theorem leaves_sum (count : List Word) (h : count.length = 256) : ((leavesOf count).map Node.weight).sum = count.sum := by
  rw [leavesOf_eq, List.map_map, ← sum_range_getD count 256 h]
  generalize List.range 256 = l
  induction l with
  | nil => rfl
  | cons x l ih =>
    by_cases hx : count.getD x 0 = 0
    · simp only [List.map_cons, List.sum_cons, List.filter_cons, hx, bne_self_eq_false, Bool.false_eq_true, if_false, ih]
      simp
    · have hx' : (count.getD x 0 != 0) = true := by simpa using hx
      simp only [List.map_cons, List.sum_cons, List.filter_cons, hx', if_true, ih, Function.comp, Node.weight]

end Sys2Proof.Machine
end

───

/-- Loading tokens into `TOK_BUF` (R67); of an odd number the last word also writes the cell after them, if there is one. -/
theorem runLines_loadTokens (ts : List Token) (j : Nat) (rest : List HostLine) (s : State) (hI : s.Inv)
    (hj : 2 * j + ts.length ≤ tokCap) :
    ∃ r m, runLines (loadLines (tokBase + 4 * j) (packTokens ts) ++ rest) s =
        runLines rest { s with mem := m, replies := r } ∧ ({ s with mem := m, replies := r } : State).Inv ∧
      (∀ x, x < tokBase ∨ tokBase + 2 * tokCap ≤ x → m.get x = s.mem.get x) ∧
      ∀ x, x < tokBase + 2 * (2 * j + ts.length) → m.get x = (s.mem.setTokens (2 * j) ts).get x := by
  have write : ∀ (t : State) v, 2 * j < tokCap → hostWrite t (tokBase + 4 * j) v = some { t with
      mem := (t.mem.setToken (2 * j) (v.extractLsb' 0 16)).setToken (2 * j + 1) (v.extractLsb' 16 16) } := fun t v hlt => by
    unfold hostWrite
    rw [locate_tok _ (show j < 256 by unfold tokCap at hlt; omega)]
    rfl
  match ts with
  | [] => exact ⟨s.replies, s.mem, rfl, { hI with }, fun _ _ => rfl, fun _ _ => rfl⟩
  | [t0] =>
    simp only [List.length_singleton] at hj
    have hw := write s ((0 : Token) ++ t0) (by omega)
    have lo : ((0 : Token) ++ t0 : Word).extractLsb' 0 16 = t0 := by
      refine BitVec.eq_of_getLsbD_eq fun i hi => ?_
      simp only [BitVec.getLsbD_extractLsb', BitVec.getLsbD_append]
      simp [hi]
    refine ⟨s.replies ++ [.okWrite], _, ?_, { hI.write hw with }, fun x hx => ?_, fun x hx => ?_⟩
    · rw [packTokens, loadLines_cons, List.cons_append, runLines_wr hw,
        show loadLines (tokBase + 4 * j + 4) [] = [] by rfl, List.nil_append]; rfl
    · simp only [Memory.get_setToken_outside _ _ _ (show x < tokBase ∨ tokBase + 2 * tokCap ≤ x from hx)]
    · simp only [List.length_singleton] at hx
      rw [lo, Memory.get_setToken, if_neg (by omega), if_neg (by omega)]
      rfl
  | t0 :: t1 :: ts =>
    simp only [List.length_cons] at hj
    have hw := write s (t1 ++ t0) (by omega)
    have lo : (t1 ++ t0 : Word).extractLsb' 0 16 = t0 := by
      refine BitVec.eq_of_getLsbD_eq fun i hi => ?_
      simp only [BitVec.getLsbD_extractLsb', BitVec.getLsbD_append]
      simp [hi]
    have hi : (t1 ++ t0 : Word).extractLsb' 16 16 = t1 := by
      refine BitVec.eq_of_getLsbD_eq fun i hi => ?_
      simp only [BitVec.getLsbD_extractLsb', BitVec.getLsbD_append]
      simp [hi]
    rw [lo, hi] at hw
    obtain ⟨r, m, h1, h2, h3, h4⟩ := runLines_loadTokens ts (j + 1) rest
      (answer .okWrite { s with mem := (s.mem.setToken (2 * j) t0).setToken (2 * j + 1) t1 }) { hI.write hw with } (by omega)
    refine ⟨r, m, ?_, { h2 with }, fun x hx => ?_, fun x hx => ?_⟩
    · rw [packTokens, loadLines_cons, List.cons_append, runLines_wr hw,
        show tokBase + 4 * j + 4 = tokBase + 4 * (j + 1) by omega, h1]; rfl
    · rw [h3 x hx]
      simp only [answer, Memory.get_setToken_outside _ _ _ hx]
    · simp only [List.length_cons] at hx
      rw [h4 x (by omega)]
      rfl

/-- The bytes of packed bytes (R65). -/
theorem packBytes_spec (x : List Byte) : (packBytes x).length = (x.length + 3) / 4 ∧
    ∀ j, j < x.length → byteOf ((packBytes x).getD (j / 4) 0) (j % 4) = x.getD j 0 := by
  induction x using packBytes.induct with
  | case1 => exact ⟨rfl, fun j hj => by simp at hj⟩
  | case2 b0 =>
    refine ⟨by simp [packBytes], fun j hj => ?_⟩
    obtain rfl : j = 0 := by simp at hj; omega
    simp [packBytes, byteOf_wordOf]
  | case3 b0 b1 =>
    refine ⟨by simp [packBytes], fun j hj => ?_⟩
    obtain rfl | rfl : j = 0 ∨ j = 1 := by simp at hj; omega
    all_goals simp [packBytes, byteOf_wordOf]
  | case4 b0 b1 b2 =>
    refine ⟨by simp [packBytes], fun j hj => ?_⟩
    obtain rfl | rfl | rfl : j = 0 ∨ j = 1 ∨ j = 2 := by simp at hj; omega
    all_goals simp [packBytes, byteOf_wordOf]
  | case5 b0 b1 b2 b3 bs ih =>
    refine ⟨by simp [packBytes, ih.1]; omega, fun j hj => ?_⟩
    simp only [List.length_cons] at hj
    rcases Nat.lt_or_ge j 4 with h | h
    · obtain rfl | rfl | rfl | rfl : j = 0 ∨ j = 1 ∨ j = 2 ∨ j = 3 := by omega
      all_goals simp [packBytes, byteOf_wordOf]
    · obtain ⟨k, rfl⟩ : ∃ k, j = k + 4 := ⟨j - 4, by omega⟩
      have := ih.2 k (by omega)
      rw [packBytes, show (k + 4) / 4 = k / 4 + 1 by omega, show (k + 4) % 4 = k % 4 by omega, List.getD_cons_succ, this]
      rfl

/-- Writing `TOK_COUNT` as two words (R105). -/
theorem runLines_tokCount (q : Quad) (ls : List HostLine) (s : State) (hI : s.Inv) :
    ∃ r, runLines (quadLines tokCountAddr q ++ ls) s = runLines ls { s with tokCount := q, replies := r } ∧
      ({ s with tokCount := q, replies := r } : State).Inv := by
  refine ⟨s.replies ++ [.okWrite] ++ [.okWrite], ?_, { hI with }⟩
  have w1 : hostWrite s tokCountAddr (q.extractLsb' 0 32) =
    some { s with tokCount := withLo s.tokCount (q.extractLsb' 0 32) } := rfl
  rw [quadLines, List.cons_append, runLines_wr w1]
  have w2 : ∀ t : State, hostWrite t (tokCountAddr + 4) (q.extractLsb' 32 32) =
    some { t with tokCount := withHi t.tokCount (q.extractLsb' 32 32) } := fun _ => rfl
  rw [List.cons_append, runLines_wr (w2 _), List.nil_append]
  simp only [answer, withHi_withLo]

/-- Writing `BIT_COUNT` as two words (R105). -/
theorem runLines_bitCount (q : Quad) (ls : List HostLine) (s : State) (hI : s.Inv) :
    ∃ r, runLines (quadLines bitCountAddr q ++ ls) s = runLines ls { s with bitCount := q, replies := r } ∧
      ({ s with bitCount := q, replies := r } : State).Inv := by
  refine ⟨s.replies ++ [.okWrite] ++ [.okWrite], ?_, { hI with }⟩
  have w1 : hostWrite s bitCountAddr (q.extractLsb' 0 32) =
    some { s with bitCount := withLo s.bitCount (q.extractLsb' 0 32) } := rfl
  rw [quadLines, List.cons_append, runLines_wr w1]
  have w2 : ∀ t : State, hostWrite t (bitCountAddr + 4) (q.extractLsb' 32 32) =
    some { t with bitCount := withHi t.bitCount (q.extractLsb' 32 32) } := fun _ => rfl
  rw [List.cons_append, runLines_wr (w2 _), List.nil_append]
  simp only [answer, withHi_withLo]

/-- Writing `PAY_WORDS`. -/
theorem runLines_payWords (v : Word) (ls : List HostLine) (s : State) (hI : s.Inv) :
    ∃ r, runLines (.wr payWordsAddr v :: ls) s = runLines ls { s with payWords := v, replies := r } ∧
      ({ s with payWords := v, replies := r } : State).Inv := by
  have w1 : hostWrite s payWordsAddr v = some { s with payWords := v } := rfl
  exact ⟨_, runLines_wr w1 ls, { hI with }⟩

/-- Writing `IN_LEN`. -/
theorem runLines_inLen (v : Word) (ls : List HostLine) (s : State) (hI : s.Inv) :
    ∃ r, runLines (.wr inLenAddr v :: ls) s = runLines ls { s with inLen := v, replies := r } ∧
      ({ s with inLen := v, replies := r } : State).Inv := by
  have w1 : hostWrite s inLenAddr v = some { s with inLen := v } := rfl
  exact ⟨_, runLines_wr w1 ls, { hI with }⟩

───

Within the material above, copy exactly the lines from the line that holds "b3 bs ih =>" up to and including the line that holds "theorem runLines_bitCount (q".

* _Task result_:
  | case5 b0 b1 b2 b3 bs ih =>
    refine ⟨by simp [packBytes, ih.1]; omega, fun j hj => ?_⟩
    simp only [List.length_cons] at hj
    rcases Nat.lt_or_ge j 4 with h | h
    · obtain rfl | rfl | rfl | rfl : j = 0 ∨ j = 1 ∨ j = 2 ∨ j = 3 := by omega
      all_goals simp [packBytes, byteOf_wordOf]
    · obtain ⟨k, rfl⟩ : ∃ k, j = k + 4 := ⟨j - 4, by omega⟩
      have := ih.2 k (by omega)
      rw [packBytes, show (k + 4) / 4 = k / 4 + 1 by omega, show (k + 4) % 4 = k % 4 by omega, List.getD_cons_succ, this]
      rfl

/-- Writing `TOK_COUNT` as two words (R105). -/
theorem runLines_tokCount (q : Quad) (ls : List HostLine) (s : State) (hI : s.Inv) :
    ∃ r, runLines (quadLines tokCountAddr q ++ ls) s = runLines ls { s with tokCount := q, replies := r } ∧
      ({ s with tokCount := q, replies := r } : State).Inv := by
  refine ⟨s.replies ++ [.okWrite] ++ [.okWrite], ?_, { hI with }⟩
  have w1 : hostWrite s tokCountAddr (q.extractLsb' 0 32) =
    some { s with tokCount := withLo s.tokCount (q.extractLsb' 0 32) } := rfl
  rw [quadLines, List.cons_append, runLines_wr w1]
  have w2 : ∀ t : State, hostWrite t (tokCountAddr + 4) (q.extractLsb' 32 32) =
    some { t with tokCount := withHi t.tokCount (q.extractLsb' 32 32) } := fun _ => rfl
  rw [List.cons_append, runLines_wr (w2 _), List.nil_append]
  simp only [answer, withHi_withLo]

/-- Writing `BIT_COUNT` as two words (R105). -/
theorem runLines_bitCount (q : Quad) (ls : List HostLine) (s : State) (hI : s.Inv) :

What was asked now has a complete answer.